P.S.: “It would be interesting to compare, but I do not know if some of these earlier medieval plagues lasted this long.”

D.F.: “They lasted long enough to develop a fear of people with it.”

P.S.: “They exploded and burned themselves out so fast that I don’t know if that stigma lasted 30 years.”

The humankind stubbornly does not learn a lesson from history.

P.S.: “But at least they had an excuse of not understanding the disease, while we have all the information. So, we are choosing to be ignorant. We know how HIV is spread. We know you cannot get it from touching or kissing someone, or toilet seats, or sharing glasses or utensils. But there are many people who still think that it can happen that way. That is bigotry that feeds that, because they do not like the people that HIV is affecting. It is the same stigma that LGBT people face, it just gets wrapped up in the other.”

Can you give a personal message to Ukrainians with AIDS or our LGBT people?

P.S.: “I think the ones I have met I am in awe of, they have amazing bravery, they are incredibly creative and determined. They have a long, hard fight ahead of them. But I am absolutely convinced that eventually they will win, that they are on the right side of history. And I do not know whether full equality will come to Ukraine in 5, 15, or 50 years, but I do know it will come. And those who are fighting for it now, will be remembered as heroes throughout Ukraine someday. I tip my hat to them, they are doing amazing work. I encourage those out there who are LGBT, and scared, and in the closet, to try to summon the courage to join this movement if they can, to find others. At least start sharing their experience with a few friends or family. Because coming out is how this movement will slowly snowball. Study after study shows that as soon as somebody knows somebody who is gay, their homophobia can evaporate overnight. That is how we change the country.”

D.F.: “We learned something from the history of the past 30 years, the history of the LGBT movement in the United States. It is that it takes a critical mass of people to make a difference. And Peter is right to say that the single most important move is self-disclosure. And that alone is what the AIDS activists did that made such a difference. First, to stand up just to be identified, and that identification affected the people who already loved us, and moved their hearts. And that began as a kind of cascade of social acceptance that has just been phenomenal, including in the past year – the changes in American cultural and civic life have been transformed. There is something transformative about truth. And the minute the world acknowledges it, we move forward.”

It will take a lot of bravery.

D.F.: “We unfortunately were not given the opportunity to stay in the closets after the AIDS hit. We did not want to be in those closets in the first place – they put us there. They built the closet, they put a door on it, and they devised a latch, and they had the key.
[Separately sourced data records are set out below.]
/-- STOP LINE and STOP VERSE. In IDLE they are refused NOT_PLAYING. In SEGMENT the running order ends at the current line's end
or at the segment's own end; in REST at the end of the segment that has ended, and the play state becomes CLOSING; in STARTING
every segment goes and the play state becomes CLOSING; the hymn is marked stopped, and what was prepared beyond the cut is
dropped (a cursor taken from an event to after the segment: log 38; a KEY_OFF of a later segment whose KEY_ON has been issued
leaves too: log 57). In CLOSING nothing changes. -/
def Obligations.StopPartCuts : Prop :=
  ∀ (t : Time) (tag : Byte) (s : State), Listens s → ∀ a, a = arrive t s → ∀ v, v = syncRamps a →
    (a.plan.play = .idle → exec (.stopLine t tag [1]) s = .next (answer 0x0C tag .notPlaying [] a) ∧
      exec (.stopVerse t tag [2]) s = .next (answer 0x0C tag .notPlaying [] a)) ∧
    (∀ c g, a.plan.play = .segment → a.map.current = some c → currentSegment a = some g →
      ∀ line e, (e = if line = true then (match currentLine v with | some l => l.line.stop | none => g.sTo) else g.sTo) →
      ∃ w u, CutDone c e { v with plan := { v.plan with
          order := a.plan.order.take c ++ [{ g with sTo := min g.sTo e }], stopped := true } } w ∧
        rejoinLost (fun p => c < p.segment ∨ (p.segment = c ∧ e ≤ p.pos)) w u ∧
        (line = true → exec (.stopLine t tag [1]) s = .next (answer 0x0C tag .ok [] (settle a (mapChanged u)))) ∧
        (line = false → exec (.stopVerse t tag [2]) s = .next (answer 0x0C tag .ok [] (settle a (mapChanged u))))) ∧
    (∀ c g, a.plan.play = .rest → a.map.current = some c → currentSegment a = some g →
      ∃ w u, CutDone c g.sTo { v with plan := { v.plan with
          order := a.plan.order.take c ++ [g], stopped := true } } w ∧
        rejoinLost (fun p => c < p.segment ∨ (p.segment = c ∧ g.sTo ≤ p.pos)) w u ∧
        ∀ r, r = answer 0x0C tag .ok [] (settle a (mapChanged { u with plan := { u.plan with play := .closing } })) →
        exec (.stopLine t tag [1]) s = .next r ∧ exec (.stopVerse t tag [2]) s = .next r) ∧
    (a.plan.play = .starting →
      ∃ w u, w = { v with
          plan := { v.plan with order := [], play := .closing, startTime := none, stopped := true }
          queue := w.queue, map := { v.map with pauses := [] }
          follower := { v.follower with cues := [], lastPosted := none }
          expander := { v.expander with cursor := .none, carried := .all none, firstDone := false } } ∧
        w.queue = (a.queue.filterMap fun y => match y.action with
          | .keyOff d k o n _ => if a.queue.any fun z => z.action.onPair == some n then none
            else some { y with action := .keyOff d k o n none, issue := a.now }
          | .keyOn _ _ _ _ _ => none
          | .stopSet _ _ => none) ∧
        rejoinLost (fun _ => True) w u ∧
        ∀ r, r = answer 0x0C tag .ok [] (settle a (mapChanged u)) →
        exec (.stopLine t tag [1]) s = .next r ∧ exec (.stopVerse t tag [2]) s = .next r) ∧
    (a.plan.play = .closing → ∀ r, r = answer 0x0C tag .ok [] a →
      exec (.stopLine t tag [1]) s = .next r ∧ exec (.stopVerse t tag [2]) s = .next r)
And getting out of there for people was very, very tough in the old days. And when HIV stalked us, suddenly, those closets just disappeared. And as disorienting as it was for us, we were like prisoners who were freed from an isolation cell. The 1980s were a very peculiar time for us. And what I mean by the closet disappearing, is day after day you pick up a newspaper and you read the obituaries, and it was gay man, after gay man, after gay man. We could no longer hide, because the virus found us and made hiding both impossible and not practical. And although it was something we have never chosen, we had to re-orient ourselves in the public eye. And I think it made a huge difference. It was an interesting time.”